* [What you are asked to do] Exact reproduction required: the lines below from the line with "CAL_RUNNING (R546). -/" to the line with "NO_TRACK (R546). -/", both ends included, and no others.

* [Data to examine]
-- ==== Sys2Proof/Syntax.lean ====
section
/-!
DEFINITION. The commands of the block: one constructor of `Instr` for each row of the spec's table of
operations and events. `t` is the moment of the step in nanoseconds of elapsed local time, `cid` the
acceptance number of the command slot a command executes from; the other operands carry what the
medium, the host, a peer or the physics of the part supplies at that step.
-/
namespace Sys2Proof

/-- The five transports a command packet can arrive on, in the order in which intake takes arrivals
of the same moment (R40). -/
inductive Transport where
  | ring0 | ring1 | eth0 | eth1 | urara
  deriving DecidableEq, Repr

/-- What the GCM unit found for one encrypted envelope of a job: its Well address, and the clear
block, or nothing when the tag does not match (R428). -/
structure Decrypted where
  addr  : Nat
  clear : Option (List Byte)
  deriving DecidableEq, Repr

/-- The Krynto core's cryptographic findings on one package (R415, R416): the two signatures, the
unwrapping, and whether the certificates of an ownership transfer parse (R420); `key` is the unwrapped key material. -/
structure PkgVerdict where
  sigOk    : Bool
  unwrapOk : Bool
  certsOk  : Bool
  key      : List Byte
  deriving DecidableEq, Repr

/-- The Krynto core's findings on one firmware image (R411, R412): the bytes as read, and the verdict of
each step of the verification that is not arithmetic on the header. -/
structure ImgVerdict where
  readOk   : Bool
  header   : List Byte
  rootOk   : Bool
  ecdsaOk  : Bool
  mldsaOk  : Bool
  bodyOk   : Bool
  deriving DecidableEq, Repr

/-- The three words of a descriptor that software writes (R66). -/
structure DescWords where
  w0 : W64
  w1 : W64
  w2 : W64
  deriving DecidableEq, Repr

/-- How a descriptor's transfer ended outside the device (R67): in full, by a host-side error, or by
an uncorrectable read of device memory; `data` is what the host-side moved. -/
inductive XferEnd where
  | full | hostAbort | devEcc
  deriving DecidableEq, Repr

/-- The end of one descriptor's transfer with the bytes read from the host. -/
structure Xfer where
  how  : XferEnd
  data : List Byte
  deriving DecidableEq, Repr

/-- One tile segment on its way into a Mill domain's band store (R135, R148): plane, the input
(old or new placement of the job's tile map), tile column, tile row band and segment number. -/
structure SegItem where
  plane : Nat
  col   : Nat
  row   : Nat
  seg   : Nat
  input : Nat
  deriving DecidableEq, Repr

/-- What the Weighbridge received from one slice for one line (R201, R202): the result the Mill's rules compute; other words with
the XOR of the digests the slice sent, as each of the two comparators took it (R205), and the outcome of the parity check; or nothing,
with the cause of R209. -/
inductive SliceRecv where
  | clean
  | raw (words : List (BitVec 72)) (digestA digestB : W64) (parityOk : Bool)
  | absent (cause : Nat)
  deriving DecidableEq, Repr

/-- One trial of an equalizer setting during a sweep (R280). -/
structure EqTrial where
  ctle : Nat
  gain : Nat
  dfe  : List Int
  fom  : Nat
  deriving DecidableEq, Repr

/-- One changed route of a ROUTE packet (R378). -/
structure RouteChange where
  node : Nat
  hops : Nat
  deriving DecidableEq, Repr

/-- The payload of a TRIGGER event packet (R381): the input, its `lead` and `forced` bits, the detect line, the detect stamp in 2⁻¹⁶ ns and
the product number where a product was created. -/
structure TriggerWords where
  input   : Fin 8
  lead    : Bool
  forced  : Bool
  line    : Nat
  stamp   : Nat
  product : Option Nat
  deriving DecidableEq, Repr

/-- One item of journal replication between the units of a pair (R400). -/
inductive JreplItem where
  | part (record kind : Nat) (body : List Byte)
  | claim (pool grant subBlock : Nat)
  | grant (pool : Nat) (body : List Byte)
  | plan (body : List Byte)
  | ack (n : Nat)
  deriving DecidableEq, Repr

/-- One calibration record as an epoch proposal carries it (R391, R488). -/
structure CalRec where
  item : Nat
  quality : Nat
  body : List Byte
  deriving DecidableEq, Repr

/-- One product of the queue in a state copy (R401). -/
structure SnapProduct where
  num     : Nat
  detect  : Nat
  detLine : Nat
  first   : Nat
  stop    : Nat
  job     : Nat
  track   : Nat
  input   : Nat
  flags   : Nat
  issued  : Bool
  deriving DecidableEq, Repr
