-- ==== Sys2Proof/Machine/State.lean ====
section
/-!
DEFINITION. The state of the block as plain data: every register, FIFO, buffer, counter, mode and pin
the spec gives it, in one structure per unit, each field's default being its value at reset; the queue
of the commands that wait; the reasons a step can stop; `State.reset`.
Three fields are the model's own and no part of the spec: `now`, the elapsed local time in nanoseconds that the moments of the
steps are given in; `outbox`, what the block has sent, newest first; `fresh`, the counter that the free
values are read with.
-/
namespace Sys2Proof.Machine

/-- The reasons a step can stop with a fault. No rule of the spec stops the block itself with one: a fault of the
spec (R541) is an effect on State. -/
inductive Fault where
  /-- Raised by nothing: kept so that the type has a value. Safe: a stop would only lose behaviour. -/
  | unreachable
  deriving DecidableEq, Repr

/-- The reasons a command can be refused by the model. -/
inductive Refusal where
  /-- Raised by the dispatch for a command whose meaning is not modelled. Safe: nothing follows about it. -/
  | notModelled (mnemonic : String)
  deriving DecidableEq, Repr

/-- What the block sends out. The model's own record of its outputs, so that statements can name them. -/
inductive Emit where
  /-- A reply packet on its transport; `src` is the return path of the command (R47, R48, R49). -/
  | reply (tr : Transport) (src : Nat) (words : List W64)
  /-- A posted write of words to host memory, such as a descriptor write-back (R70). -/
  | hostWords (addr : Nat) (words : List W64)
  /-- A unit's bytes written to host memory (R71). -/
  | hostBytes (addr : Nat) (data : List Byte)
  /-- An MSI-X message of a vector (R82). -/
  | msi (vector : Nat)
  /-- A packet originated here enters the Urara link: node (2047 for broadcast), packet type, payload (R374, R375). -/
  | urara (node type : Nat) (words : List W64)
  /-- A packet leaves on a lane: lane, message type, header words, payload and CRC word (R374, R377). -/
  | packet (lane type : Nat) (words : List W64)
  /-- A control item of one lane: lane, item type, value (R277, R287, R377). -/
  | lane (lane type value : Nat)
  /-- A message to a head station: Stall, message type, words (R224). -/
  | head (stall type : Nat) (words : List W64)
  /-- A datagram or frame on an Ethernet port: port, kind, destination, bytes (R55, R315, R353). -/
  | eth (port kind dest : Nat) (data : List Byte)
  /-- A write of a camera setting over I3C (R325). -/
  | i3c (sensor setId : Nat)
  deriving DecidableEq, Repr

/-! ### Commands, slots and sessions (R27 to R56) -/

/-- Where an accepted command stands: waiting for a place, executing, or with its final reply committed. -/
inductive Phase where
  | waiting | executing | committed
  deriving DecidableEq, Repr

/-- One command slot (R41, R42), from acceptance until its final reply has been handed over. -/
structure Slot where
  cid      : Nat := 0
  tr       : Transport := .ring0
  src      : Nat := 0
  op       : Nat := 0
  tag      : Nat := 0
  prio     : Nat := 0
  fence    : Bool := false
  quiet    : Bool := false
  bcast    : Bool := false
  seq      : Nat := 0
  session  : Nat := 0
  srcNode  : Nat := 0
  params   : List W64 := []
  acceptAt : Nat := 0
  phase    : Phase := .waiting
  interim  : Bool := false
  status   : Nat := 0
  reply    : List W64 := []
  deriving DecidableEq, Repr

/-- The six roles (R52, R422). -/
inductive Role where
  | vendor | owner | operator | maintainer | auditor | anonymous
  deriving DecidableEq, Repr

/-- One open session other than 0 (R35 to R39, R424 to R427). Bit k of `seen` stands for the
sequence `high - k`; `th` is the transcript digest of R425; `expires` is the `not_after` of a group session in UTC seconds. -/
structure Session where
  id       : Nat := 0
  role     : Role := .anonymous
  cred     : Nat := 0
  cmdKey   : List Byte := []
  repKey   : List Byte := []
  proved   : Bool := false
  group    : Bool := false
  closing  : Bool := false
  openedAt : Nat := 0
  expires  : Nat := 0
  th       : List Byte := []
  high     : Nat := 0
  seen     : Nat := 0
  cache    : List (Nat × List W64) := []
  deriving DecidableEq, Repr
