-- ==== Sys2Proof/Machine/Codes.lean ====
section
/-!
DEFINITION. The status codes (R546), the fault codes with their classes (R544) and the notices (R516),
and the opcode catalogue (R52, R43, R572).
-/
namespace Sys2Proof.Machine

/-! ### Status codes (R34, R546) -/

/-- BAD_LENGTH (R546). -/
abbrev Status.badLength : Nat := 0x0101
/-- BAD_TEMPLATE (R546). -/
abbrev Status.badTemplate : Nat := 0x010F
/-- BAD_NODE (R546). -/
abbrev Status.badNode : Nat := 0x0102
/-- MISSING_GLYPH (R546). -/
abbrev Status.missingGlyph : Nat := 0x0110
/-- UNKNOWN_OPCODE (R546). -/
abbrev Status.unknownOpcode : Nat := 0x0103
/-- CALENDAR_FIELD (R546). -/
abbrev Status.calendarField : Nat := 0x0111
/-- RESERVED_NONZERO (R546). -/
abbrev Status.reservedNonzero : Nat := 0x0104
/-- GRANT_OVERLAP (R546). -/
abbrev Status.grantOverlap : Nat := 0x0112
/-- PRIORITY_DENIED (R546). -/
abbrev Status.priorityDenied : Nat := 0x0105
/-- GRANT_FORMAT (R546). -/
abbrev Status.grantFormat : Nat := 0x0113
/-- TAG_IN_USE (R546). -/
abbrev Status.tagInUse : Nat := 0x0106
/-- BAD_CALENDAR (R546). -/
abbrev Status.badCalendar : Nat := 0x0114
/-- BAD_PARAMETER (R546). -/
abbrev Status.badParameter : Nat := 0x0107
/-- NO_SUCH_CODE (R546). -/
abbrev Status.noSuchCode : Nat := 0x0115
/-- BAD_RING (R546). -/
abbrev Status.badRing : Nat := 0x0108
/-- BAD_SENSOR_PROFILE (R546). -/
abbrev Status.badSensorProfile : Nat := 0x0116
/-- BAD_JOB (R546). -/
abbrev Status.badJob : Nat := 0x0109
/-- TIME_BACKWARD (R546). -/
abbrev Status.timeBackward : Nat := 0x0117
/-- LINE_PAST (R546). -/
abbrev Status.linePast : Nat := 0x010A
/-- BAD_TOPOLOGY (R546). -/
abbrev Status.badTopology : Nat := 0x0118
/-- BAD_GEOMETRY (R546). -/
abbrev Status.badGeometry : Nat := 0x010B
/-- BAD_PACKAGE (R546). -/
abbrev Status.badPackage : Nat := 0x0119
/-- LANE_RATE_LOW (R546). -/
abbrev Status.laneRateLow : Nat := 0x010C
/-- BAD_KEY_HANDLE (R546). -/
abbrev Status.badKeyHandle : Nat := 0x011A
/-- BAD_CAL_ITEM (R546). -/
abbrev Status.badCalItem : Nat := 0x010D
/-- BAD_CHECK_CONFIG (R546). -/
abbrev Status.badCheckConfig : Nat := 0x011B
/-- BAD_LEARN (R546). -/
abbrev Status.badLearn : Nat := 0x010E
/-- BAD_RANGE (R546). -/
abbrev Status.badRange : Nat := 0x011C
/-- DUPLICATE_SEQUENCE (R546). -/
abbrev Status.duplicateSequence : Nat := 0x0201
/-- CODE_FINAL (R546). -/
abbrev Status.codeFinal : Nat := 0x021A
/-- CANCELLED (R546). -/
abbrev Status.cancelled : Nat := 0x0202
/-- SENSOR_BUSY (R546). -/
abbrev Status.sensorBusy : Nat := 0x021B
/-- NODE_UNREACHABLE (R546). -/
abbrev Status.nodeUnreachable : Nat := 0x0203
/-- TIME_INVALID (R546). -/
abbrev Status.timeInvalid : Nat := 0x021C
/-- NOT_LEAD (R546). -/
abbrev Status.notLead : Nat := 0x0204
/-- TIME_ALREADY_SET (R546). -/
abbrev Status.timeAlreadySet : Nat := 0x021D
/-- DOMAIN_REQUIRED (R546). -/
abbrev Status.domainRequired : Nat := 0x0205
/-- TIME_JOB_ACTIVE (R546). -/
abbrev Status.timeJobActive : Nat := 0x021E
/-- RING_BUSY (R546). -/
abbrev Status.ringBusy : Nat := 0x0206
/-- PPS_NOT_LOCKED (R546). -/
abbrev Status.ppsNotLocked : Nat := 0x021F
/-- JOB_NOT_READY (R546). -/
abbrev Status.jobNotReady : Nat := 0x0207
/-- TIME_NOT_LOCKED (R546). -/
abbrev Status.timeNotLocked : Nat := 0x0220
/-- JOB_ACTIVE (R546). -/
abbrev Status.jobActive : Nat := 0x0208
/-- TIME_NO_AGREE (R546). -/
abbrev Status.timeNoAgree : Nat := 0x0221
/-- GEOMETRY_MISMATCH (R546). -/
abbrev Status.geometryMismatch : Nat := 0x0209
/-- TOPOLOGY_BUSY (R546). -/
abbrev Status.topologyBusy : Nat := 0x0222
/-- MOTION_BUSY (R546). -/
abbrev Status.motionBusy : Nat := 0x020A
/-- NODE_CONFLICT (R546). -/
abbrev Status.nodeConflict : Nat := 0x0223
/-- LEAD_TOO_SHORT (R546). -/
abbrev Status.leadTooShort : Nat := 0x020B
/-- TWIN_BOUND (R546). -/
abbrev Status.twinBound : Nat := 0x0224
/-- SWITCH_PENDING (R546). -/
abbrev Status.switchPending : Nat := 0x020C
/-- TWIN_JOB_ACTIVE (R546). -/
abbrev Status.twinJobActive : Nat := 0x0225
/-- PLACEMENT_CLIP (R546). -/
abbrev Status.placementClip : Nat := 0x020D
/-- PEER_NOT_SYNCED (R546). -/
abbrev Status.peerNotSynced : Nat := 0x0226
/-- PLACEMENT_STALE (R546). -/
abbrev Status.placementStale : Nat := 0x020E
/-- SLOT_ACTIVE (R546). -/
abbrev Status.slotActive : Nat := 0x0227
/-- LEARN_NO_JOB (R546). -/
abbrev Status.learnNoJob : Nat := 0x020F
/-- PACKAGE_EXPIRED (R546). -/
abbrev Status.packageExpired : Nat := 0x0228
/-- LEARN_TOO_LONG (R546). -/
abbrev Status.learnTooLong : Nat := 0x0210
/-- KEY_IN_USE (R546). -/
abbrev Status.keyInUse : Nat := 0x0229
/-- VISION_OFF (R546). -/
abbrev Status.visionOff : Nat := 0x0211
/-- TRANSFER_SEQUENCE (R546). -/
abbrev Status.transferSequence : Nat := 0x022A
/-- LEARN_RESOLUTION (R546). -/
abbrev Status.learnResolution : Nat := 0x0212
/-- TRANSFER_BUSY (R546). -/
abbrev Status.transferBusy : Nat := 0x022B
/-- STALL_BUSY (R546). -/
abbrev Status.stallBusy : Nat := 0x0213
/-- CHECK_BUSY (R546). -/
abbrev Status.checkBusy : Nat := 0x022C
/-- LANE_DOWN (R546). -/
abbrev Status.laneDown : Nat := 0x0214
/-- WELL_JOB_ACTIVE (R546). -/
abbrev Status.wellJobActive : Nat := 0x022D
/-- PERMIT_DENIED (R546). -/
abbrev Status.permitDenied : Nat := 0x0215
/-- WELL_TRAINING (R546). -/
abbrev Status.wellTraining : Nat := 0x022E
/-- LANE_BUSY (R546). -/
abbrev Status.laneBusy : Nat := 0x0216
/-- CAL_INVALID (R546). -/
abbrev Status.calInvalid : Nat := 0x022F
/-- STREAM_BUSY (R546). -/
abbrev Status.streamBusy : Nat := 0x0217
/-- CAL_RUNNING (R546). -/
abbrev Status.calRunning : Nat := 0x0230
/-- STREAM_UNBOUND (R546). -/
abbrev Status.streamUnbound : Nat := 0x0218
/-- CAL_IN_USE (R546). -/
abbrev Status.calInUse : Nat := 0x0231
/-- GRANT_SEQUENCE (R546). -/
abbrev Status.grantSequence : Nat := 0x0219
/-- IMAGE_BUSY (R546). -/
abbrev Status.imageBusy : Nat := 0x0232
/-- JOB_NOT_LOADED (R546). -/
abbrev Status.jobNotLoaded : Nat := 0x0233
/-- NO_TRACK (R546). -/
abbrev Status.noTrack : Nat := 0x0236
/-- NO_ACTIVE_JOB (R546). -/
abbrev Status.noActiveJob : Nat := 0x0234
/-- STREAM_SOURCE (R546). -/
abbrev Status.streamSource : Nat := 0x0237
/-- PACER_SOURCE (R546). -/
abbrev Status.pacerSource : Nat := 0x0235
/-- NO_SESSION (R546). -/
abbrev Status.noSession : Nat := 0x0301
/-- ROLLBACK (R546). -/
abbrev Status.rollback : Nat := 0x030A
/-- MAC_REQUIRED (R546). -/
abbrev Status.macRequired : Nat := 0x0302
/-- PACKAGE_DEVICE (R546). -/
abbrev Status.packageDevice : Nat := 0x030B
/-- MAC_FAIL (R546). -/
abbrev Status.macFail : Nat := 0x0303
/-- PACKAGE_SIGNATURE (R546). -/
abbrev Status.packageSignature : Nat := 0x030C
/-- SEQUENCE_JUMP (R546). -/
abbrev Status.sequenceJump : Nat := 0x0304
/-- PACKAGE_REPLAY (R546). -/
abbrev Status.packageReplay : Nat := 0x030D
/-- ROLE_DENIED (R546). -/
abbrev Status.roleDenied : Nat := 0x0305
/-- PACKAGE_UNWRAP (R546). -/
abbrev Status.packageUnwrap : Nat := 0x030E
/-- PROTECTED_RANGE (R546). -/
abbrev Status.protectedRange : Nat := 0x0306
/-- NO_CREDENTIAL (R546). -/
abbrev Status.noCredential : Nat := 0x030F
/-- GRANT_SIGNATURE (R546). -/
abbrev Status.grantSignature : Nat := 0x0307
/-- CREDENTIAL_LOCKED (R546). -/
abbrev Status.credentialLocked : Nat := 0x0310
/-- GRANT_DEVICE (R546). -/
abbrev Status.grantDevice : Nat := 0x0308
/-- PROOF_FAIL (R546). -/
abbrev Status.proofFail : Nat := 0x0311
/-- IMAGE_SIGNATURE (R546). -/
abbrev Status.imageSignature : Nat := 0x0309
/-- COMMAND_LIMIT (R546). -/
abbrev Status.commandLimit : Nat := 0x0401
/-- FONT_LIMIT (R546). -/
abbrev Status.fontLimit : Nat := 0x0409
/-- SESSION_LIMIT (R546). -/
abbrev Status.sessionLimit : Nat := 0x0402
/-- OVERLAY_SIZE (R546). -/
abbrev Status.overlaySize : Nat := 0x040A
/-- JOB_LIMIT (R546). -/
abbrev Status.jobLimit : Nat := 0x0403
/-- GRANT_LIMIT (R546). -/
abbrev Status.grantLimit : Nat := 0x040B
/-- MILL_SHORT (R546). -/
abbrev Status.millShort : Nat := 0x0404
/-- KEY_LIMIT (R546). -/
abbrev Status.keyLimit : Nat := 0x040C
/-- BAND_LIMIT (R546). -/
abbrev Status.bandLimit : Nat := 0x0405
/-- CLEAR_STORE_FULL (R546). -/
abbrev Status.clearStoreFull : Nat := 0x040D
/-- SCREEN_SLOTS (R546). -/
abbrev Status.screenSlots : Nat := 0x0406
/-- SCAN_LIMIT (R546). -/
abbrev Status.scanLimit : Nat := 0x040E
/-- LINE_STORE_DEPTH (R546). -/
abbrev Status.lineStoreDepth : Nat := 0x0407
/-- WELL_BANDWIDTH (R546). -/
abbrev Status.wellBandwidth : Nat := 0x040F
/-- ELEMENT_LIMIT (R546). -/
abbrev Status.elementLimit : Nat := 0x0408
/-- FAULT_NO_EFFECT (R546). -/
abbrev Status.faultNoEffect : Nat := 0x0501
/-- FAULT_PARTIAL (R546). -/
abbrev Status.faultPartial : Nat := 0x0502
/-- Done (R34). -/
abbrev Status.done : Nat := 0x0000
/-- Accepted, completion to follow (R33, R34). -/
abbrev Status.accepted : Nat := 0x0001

* [Reply to the exercise]
/-- CAL_RUNNING (R546). -/
abbrev Status.calRunning : Nat := 0x0230
/-- STREAM_UNBOUND (R546). -/
abbrev Status.streamUnbound : Nat := 0x0218
/-- CAL_IN_USE (R546). -/
abbrev Status.calInUse : Nat := 0x0231
/-- GRANT_SEQUENCE (R546). -/
abbrev Status.grantSequence : Nat := 0x0219
/-- IMAGE_BUSY (R546). -/
abbrev Status.imageBusy : Nat := 0x0232
/-- JOB_NOT_LOADED (R546). -/
abbrev Status.jobNotLoaded : Nat := 0x0233
/-- NO_TRACK (R546). -/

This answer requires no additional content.